The subsidence test focuses on the force–displacement graph and calculates the stiffness of test block, \(\mathrm{Kp}\), through Eq. 1. The curve in the beginning is similar to a normal mechanical test, which gradually rise up. However, the curve oscillated after about 0.2 mm, and then the curve steady rise after about 1.8 mm. Regarding the test for calculating the stiffness of system, \(\mathrm{Ks}\), the result is illustrated in Fig. 5c and shows that the stiffness of the system,\(\mathrm{Ks}\), is 600 N/mm. After calculating the stiffness of test block, \(\mathrm{Kp}\), by using the Eq. (1), the value is 617 N/mm. Beside, we also found that the behavior of the test for calculating the \(\mathrm{Ks}\) seems reversed. Compared to the curve from the test for calculating the \(\mathrm{Kd}\), the curve in Fig. 5c oscillated in the beginning and gradually became consistent. The Fig. 5d, e shows the loading-displacement plot of the test to calculate, \(\mathrm{Kd}\). The slope of the line AB is the stiffness of the cage, \(\mathrm{Kd}\), which is 26000N/mm.

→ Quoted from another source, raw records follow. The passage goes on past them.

/-- A fault of an operation that runs again from its start: PAGE and SPFAULT park the team (R193, R197). -/
def opFault (s : State) (core j : Nat) (o : EngOp) : EngFault → Host.Outcome State Fault Refusal
  | .wait => .next s
  | .reserve c t Ps => .next (s.queueReserve c t Ps)
  | .stop f => .fault f
  | .page va => .next (parkEngine (setOp s core j { o with stopped := true }) o.k o.pc o.ic .page va)
  | .spfault a => .next (parkEngine (setOp s core j { o with stopped := true }) o.k o.pc o.ic .spfault (BitVec.ofNat 64 a))
  | .prot va => .next (protOp s core j o va)

/-- Elements performed one at a time in ascending order: the state, the flags of all, and the lowest element that raised a flag of
`en`. -/
def runElems (en : Byte) (f : Nat → State → Except EngFault (Byte × State)) :
    List Nat → State → Byte → Option Nat → Except EngFault (State × Byte × Option Nat)
  | [], s, fl, bad => .ok (s, fl, bad)
  | e :: t, s, fl, bad =>
    match f e s with
    | .error x => .error x
    | .ok (b, s) => runElems en f t s (fl ||| b) (if bad.isNone && b &&& en != 0 then some e else bad)

/-! ## The element functions of TSWEEP (R191, R192) -/

/-- An integer as a value. -/
def ofInt (z : Int) : FVal := .fin (decide (z < 0)) z.natAbs 0

/-- A source element at its exact value, FTZI applied to a floating one. -/
def srcVal (v : FEnv) (code x : Nat) : FVal :=
  if codeFloat code then (ffmt code).operand v.ftzi x else ofInt (intVal code (codeBits code) x)

/-- An exact sum; a signalling NaN stands for an invalid operation. -/
def addVal (v : FEnv) (x y : FVal) : FVal :=
  match x, y with
  | .nan a, y => .nan (a || y.isSig)
  | x, .nan b => .nan (b || x.isSig)
  | .inf a, .inf b => if a = b then .inf a else .nan true
  | .inf a, _ => .inf a
  | _, .inf b => .inf b
  | .fin n1 m1 e1, .fin n2 m2 e2 => let r := addFin v n1 m1 e1 n2 m2 e2; .fin r.neg r.m r.e

def mulExact (x y : FVal) : FVal :=
  if x.isNan || y.isNan then .nan (x.isSig || y.isSig) else (mulVal x y).getD (.nan true)

/-- a × b + c: an invalid product outweighs a quiet NaN in c (12_float R280). -/
def fmaVal (v : FEnv) (x y z : FVal) : FVal :=
  if x.isNan || y.isNan then .nan (x.isSig || y.isSig || z.isSig)
  else match mulVal x y with
  | none => .nan true
  | some p => addVal v p z

/-- The maximum as FMAX chooses it, and NV for a signalling operand. -/
def maxVal (x y : FVal) : FVal × Byte :=
  let fl := sigFlag [x, y]
  let quiet := fun (z : FVal) => if z.isNan then .nan false else z
  if x.isNan then (quiet y, fl)
  else if y.isNan then (x, fl)
  else
    let o := fOrder x y
    (if (if o = 0 then x.neg else decide (o < 0)) then y else x, fl)

/-- An integral value within the range of an integer format. -/
def exactInt (code : Nat) : FVal → Option Nat
  | .fin n m e =>
    let d := 2 ^ (-e).toNat
    if m % d ≠ 0 then none
    else
      let z : Int := (m / d * 2 ^ e.toNat : Nat)
      let z := if n then -z else z
      let b := codeBits code
      if intMin code b ≤ z ∧ z ≤ intMax code b then some (intBits b z) else none
  | _ => none

/-- e^x of a floating value rounded to an integer, by R242. -/
def expInt (dst : Nat) (v : FEnv) (x : FVal) : Option FRes :=
  match x with
  | .nan sg => some (toInt dst v (.nan sg))
  | .inf n => some (toInt dst v (if n then .fin false 0 0 else .inf false))
  | .fin n m e =>
    if m = 0 then some (toInt dst v (.fin false 1 0))
    else (List.range precisionLevels).findSome? fun lvl =>
      let r := enclose 0 lvl n m e
      let at_ := fun (y : Nat) => toInt dst v (.fin false (4 * y + 1) (r.e - 2))
      if at_ r.lo = at_ (r.hi - 1) then some (at_ r.lo) else none

/-- e^z of an integer rounded to an integer of any size in mode `RM` (notes/assumptions 11). -/
def expWhole (v : FEnv) (z : Int) : Option Nat :=
  if z = 0 then some 1
  else (List.range precisionLevels).findSome? fun lvl =>
    let P := 640 * 2 ^ lvl
    let (y, k) := expFix P (z * 2 ^ P)
    let at_ := fun (y : Nat) => (roundAt v { neg := false, m := 4 * y + 1, e := k - P - 2 } 0).1
    if at_ (y - 2 ^ 256) = at_ (y + 2 ^ 256) then some (at_ (y - 2 ^ 256)) else none

/-- An integer result computed from integer sources: it wraps, or is clamped under sat, with no flag. -/
def wrapInt (dst : Nat) (sat : Bool) : FVal → Nat
  | .fin n m _ =>
    let z : Int := if n then -(m : Int) else m
    let b := codeBits dst
    intBits b (if sat then clampI (intMin dst b) (intMax dst b) z else z)
  | _ => 0

/-- The result of one element, from the codes and bits of its sources: none where the manual states no value (notes/assumptions
11). -/
def sweepResult (fn dst : Nat) (v : FEnv) (sat : Bool) (srcs : List (Nat × Nat)) : Option FRes :=
  let val := fun i => match srcs[i]? with
    | some x => srcVal v x.1 x.2
    | none => .fin false 0 0
  let anyFloat := srcs.any fun x => codeFloat x.1
  let arith : FVal := match fn with
    | 0 => addVal v (val 0) (val 1)
    | 1 => mulExact (val 0) (val 1)
    | 2 => fmaVal v (val 0) (val 1) (val 2)
    | _ => val 0
  if fn = 3 then
    let (z, fl) := maxVal (val 0) (val 1)
    if codeFloat dst then (let r := roundVal (ffmt dst) v z; some { r with flags := r.flags ||| fl })
    else (exactInt dst z).map fun b => { bits := b, flags := fl }
  else if fn = 5 then
    if codeFloat dst then some (fFn 0 (ffmt dst) v (val 0))
    else if anyFloat then expInt dst v (val 0)
    else
      let x := srcs.headD (0, 0)
      let z := intVal x.1 (codeBits x.1) x.2
      -- a result beyond every format needs no place of it to be clamped
      let r := if sat ∧ 64 ≤ z then some (2 ^ 64) else expWhole v z
      r.map fun y => { bits := wrapInt dst sat (ofInt y) }
  else if codeFloat dst then some (roundVal (ffmt dst) v arith)
  else if anyFloat then some (toInt dst v arith)
  else some { bits := wrapInt dst sat arith }

/-! ## TSWEEP -/

/-- The records of the sources that a function uses. -/
def sweepSources (fn : Nat) (c : Ctx) : List Reg :=
  match fn with
  | 2 => [c.i.a, c.i.b, c.i.c]
  | 4 => [c.i.a]
  | 5 => [c.i.a]
  | 6 => []
  | 7 => [c.i.a]
  | _ => [c.i.a, c.i.b]

def recordsAt (c : Ctx) : List Reg → State → Except Stop (List Iter × State)
  | [], s => .ok ([], s)
  | r :: t, s =>
    match recordAt c s false false r with
    | .error e => .error e
    | .ok (x, s) => (recordsAt c t s).map fun y => (x :: y.1, y.2)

Biomechanical test results

Table 2 lists the result for each test parameter. It is important to note that the ranges of yield and ultimate strengths reported in Table 2 represent a subset of devices for which the behavior was analyzed with or without hot isostatic pressing (HIP) treatment. After HIP treatment, the tensile test specimen has higher stretching rate, lower tensile strength, but the yielding strength in stretching test was significantly higher (Additional file 1: Table S2). The tensile test specimen failure mode usually resulted in fracture, which specification and failure mode were shown in Fig. 6. The most common failure mode for all static tests was plastic deformation or destruction of the device. Axial compression failure modes typically usually resulted in buckling of the portion of the device, cracks propagating from features such as side windows, or device endplates. Shear failures often involved crack propagation and plastic deformation of the device in the direction of shear force was applied. Torsion failures most commonly resulted in crack propagation and plastic deformation of the device in the direction of torsion was applied (Fig. 6). The subsidence testing consisted of the device sinking into the polyurethane foam test block, without structural failures of the cervical interbody fusion devices. In certain instances, cracks propagated to the point of complete device fracture into two or more pieces (Fig. 6). Slippage of the device from the test blocks during static compression-shear and static torsion testing were also noted.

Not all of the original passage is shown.